■ INFORMATION SHOWN:
-*-

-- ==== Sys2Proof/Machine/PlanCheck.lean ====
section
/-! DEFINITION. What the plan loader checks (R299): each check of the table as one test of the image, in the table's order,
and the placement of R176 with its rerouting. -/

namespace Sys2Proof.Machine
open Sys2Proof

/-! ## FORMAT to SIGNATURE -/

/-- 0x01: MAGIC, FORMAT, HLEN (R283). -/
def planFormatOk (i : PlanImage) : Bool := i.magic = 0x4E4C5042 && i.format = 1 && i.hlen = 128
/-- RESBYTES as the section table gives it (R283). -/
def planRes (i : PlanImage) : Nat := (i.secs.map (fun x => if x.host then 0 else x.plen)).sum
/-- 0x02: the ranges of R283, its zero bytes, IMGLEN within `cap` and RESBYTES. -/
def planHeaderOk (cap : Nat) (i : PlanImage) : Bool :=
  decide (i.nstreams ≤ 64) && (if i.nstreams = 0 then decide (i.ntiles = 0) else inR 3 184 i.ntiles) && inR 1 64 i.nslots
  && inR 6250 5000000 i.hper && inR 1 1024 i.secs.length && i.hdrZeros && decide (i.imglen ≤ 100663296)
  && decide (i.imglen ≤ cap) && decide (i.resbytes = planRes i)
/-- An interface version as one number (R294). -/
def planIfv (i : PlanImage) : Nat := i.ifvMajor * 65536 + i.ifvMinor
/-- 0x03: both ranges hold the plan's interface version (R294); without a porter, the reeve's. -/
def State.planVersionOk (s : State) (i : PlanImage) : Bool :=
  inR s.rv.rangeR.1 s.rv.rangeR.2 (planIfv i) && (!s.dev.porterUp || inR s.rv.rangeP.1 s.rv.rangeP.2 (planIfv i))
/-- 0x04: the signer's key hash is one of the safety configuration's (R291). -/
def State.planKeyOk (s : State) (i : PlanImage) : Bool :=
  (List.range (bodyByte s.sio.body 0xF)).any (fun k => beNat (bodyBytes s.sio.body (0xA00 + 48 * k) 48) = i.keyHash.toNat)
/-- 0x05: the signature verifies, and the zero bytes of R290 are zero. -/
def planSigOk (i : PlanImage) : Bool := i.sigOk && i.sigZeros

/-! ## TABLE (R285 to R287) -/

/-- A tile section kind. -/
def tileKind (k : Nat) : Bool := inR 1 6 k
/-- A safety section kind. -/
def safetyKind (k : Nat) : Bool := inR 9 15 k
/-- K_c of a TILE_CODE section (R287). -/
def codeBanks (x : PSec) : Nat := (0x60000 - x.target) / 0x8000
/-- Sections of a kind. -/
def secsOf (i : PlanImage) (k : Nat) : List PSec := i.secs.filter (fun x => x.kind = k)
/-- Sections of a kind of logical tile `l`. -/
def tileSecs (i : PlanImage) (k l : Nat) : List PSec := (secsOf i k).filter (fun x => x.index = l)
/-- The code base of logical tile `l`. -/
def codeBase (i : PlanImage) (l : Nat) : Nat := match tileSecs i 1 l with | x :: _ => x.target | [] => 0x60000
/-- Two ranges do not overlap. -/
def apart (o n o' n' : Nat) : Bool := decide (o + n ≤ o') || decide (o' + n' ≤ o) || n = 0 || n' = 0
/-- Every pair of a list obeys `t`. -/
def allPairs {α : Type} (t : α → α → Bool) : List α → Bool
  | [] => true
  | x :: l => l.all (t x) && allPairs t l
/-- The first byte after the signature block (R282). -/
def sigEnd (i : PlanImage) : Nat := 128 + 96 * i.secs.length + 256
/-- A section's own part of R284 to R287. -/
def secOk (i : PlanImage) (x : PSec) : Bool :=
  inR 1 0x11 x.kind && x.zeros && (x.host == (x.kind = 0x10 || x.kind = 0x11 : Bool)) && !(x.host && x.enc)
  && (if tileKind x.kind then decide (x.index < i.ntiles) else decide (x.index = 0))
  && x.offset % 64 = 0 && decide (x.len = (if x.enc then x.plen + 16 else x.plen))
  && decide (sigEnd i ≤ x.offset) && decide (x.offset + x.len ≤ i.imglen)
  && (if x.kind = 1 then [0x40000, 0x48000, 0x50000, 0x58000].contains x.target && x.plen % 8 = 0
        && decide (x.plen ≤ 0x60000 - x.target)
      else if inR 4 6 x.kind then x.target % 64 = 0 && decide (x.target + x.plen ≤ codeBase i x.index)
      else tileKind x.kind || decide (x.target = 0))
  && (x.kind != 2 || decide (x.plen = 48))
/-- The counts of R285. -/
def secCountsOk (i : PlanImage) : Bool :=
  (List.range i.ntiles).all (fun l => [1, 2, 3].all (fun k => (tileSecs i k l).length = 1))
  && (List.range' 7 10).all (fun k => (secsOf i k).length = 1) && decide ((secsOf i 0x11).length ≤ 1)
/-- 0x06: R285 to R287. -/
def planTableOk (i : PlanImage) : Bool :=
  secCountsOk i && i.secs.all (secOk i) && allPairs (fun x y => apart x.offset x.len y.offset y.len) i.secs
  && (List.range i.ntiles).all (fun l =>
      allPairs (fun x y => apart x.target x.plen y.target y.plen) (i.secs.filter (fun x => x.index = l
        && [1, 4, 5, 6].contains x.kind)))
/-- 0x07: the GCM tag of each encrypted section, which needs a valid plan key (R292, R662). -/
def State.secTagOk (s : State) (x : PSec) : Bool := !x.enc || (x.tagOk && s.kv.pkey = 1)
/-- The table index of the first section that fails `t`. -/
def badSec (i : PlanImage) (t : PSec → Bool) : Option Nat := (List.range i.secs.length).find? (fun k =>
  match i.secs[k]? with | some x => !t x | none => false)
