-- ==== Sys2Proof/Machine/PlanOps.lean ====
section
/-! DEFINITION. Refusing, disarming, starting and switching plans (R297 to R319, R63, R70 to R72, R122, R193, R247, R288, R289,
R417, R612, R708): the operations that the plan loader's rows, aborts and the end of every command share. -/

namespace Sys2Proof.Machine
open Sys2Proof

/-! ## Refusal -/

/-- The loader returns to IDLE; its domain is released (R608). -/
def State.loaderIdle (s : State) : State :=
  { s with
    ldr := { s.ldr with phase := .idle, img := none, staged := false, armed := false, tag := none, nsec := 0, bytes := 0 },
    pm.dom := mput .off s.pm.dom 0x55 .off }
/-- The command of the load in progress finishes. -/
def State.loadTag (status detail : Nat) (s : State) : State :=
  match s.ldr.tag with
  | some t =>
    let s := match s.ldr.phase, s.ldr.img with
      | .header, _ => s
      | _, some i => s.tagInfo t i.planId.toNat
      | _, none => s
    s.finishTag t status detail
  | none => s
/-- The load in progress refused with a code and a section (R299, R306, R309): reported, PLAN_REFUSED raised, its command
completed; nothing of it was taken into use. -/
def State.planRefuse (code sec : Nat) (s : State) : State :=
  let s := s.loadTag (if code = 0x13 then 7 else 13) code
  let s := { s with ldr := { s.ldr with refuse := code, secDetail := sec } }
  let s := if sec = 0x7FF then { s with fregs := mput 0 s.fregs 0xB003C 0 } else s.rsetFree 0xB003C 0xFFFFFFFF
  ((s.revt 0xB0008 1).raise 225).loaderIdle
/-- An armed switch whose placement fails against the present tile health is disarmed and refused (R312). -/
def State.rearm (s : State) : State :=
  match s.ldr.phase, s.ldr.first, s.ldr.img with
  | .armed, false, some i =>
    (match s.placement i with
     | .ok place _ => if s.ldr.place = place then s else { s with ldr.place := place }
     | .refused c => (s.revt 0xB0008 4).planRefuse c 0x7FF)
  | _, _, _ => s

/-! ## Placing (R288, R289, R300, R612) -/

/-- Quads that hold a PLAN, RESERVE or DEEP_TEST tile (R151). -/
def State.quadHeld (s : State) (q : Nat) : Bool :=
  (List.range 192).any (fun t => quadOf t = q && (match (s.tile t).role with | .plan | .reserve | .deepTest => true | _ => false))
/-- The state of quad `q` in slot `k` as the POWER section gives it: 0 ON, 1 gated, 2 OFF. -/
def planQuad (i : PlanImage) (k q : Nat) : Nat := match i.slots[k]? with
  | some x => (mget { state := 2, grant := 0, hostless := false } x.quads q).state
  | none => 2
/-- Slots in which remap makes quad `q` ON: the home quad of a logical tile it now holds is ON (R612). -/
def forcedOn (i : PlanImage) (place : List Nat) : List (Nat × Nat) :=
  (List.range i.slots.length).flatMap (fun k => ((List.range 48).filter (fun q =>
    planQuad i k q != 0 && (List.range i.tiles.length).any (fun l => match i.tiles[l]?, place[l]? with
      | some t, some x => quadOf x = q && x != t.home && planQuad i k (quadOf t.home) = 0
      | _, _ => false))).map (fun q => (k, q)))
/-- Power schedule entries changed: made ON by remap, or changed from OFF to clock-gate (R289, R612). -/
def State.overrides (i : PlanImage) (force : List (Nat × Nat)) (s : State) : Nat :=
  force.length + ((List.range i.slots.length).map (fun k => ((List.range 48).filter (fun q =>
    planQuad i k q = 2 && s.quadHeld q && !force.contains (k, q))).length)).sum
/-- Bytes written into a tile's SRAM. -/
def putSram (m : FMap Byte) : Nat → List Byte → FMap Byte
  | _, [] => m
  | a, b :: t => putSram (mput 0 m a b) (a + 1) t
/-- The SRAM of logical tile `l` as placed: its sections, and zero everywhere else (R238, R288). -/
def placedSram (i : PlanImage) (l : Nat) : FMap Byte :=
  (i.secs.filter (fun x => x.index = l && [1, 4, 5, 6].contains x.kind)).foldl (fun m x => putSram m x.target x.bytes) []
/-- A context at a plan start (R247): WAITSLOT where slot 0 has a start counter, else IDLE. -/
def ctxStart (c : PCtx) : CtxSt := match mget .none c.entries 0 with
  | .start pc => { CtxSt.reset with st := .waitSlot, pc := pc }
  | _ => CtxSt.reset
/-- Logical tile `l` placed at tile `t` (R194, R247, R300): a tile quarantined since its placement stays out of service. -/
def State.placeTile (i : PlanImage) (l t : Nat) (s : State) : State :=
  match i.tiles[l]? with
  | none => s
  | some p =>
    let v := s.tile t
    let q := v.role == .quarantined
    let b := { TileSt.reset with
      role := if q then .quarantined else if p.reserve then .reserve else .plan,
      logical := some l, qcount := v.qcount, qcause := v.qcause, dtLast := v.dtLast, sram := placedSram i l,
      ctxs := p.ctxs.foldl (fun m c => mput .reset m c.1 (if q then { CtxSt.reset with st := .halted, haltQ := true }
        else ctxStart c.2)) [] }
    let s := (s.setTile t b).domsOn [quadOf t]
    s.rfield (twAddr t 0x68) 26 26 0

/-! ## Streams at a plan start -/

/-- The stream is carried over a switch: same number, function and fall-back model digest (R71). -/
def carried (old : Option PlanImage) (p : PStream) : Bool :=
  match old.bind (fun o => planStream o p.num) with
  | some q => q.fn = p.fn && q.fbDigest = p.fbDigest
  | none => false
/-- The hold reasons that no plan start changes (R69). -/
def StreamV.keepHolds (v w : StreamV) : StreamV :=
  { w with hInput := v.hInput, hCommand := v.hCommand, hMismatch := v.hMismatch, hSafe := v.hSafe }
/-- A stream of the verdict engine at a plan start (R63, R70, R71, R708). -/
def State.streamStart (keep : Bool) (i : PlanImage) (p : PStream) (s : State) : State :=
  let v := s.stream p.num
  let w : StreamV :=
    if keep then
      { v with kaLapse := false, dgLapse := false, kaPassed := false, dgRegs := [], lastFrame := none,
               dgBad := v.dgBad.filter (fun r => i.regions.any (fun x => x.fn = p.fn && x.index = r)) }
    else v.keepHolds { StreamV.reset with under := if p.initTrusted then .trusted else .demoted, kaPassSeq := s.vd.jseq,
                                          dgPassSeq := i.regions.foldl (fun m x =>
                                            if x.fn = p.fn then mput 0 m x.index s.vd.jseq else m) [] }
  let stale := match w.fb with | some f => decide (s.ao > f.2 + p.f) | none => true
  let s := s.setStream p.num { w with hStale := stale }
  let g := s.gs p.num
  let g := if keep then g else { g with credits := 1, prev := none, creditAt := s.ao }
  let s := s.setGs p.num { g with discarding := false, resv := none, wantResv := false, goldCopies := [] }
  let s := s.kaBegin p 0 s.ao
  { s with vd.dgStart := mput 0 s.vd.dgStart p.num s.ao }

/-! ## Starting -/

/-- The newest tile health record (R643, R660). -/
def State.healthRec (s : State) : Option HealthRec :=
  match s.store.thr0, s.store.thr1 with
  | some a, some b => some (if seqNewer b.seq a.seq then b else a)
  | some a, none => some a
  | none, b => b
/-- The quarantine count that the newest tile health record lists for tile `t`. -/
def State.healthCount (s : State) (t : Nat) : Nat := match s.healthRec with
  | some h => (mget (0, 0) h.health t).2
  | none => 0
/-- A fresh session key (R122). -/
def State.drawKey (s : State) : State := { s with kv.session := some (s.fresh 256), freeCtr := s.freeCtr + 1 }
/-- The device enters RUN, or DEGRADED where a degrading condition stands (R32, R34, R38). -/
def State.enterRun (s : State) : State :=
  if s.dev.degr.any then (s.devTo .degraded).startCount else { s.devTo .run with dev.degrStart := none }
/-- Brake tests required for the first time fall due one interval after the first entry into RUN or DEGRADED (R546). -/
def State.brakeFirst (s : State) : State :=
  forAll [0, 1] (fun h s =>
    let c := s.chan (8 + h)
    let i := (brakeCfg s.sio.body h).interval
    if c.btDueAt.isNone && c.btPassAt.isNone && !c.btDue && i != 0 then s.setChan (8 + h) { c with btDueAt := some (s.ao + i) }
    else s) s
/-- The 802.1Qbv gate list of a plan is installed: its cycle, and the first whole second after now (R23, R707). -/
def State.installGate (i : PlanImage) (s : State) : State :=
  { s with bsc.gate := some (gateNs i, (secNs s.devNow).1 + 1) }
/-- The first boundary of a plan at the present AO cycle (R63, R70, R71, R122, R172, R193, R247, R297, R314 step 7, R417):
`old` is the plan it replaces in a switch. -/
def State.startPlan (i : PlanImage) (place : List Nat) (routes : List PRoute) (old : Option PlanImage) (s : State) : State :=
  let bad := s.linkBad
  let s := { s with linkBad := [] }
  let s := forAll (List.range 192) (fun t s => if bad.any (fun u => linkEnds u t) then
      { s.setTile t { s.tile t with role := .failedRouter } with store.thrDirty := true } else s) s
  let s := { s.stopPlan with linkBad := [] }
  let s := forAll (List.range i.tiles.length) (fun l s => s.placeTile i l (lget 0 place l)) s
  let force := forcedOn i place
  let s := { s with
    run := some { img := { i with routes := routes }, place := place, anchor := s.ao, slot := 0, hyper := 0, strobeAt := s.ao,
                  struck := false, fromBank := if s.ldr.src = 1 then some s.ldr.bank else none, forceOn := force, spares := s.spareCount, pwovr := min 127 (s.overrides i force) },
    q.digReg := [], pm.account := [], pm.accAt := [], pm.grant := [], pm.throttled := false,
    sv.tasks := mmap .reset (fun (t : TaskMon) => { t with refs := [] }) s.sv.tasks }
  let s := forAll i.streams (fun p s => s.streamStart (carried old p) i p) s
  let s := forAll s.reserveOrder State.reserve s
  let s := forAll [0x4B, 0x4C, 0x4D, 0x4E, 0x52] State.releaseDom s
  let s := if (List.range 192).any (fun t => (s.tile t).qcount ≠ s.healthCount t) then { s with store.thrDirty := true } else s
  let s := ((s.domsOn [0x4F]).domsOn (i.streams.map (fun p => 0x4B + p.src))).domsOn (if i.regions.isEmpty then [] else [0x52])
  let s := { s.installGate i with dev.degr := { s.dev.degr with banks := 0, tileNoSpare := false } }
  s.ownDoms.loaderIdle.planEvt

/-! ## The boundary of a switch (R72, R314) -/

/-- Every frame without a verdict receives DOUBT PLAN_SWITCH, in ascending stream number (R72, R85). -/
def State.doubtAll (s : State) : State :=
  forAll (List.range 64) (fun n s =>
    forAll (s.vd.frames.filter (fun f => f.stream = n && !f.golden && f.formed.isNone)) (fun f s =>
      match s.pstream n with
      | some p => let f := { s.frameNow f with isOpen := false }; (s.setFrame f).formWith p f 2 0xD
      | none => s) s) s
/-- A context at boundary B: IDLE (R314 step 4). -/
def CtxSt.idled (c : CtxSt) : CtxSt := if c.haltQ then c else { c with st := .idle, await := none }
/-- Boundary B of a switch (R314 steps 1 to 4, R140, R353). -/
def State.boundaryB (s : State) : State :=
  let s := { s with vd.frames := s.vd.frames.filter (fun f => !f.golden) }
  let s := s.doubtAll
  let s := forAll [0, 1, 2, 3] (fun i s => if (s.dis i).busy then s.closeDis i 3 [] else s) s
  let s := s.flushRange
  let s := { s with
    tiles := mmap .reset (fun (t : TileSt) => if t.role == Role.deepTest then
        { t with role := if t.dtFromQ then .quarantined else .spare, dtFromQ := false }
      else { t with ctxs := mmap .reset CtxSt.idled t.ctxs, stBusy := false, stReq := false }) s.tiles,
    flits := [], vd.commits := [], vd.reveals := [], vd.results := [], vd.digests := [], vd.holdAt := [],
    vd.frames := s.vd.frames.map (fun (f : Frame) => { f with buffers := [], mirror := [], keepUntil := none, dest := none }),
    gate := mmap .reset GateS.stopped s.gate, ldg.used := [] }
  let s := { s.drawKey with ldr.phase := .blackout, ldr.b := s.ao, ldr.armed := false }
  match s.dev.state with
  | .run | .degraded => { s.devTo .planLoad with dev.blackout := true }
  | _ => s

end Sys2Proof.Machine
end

-*-

■ REQUIRED WORK: Of all the entries above, output exactly the lines between the one holding "def planHeaderOk (cap" and the one holding "def sigEnd (i", inclusive.

■ TASK OUTPUT:
def planHeaderOk (cap : Nat) (i : PlanImage) : Bool :=
  decide (i.nstreams ≤ 64) && (if i.nstreams = 0 then decide (i.ntiles = 0) else inR 3 184 i.ntiles) && inR 1 64 i.nslots
  && inR 6250 5000000 i.hper && inR 1 1024 i.secs.length && i.hdrZeros && decide (i.imglen ≤ 100663296)
  && decide (i.imglen ≤ cap) && decide (i.resbytes = planRes i)
/-- An interface version as one number (R294). -/
def planIfv (i : PlanImage) : Nat := i.ifvMajor * 65536 + i.ifvMinor
/-- 0x03: both ranges hold the plan's interface version (R294); without a porter, the reeve's. -/
def State.planVersionOk (s : State) (i : PlanImage) : Bool :=
  inR s.rv.rangeR.1 s.rv.rangeR.2 (planIfv i) && (!s.dev.porterUp || inR s.rv.rangeP.1 s.rv.rangeP.2 (planIfv i))
/-- 0x04: the signer's key hash is one of the safety configuration's (R291). -/
def State.planKeyOk (s : State) (i : PlanImage) : Bool :=
  (List.range (bodyByte s.sio.body 0xF)).any (fun k => beNat (bodyBytes s.sio.body (0xA00 + 48 * k) 48) = i.keyHash.toNat)
/-- 0x05: the signature verifies, and the zero bytes of R290 are zero. -/
def planSigOk (i : PlanImage) : Bool := i.sigOk && i.sigZeros

/-! ## TABLE (R285 to R287) -/

/-- A tile section kind. -/
def tileKind (k : Nat) : Bool := inR 1 6 k
/-- A safety section kind. -/
def safetyKind (k : Nat) : Bool := inR 9 15 k
/-- K_c of a TILE_CODE section (R287). -/
def codeBanks (x : PSec) : Nat := (0x60000 - x.target) / 0x8000
/-- Sections of a kind. -/
def secsOf (i : PlanImage) (k : Nat) : List PSec := i.secs.filter (fun x => x.kind = k)
/-- Sections of a kind of logical tile `l`. -/
def tileSecs (i : PlanImage) (k l : Nat) : List PSec := (secsOf i k).filter (fun x => x.index = l)
/-- The code base of logical tile `l`. -/
def codeBase (i : PlanImage) (l : Nat) : Nat := match tileSecs i 1 l with | x :: _ => x.target | [] => 0x60000
/-- Two ranges do not overlap. -/
def apart (o n o' n' : Nat) : Bool := decide (o + n ≤ o') || decide (o' + n' ≤ o) || n = 0 || n' = 0
/-- Every pair of a list obeys `t`. -/
def allPairs {α : Type} (t : α → α → Bool) : List α → Bool
  | [] => true
  | x :: l => l.all (t x) && allPairs t l
/-- The first byte after the signature block (R282). -/
def sigEnd (i : PlanImage) : Nat := 128 + 96 * i.secs.length + 256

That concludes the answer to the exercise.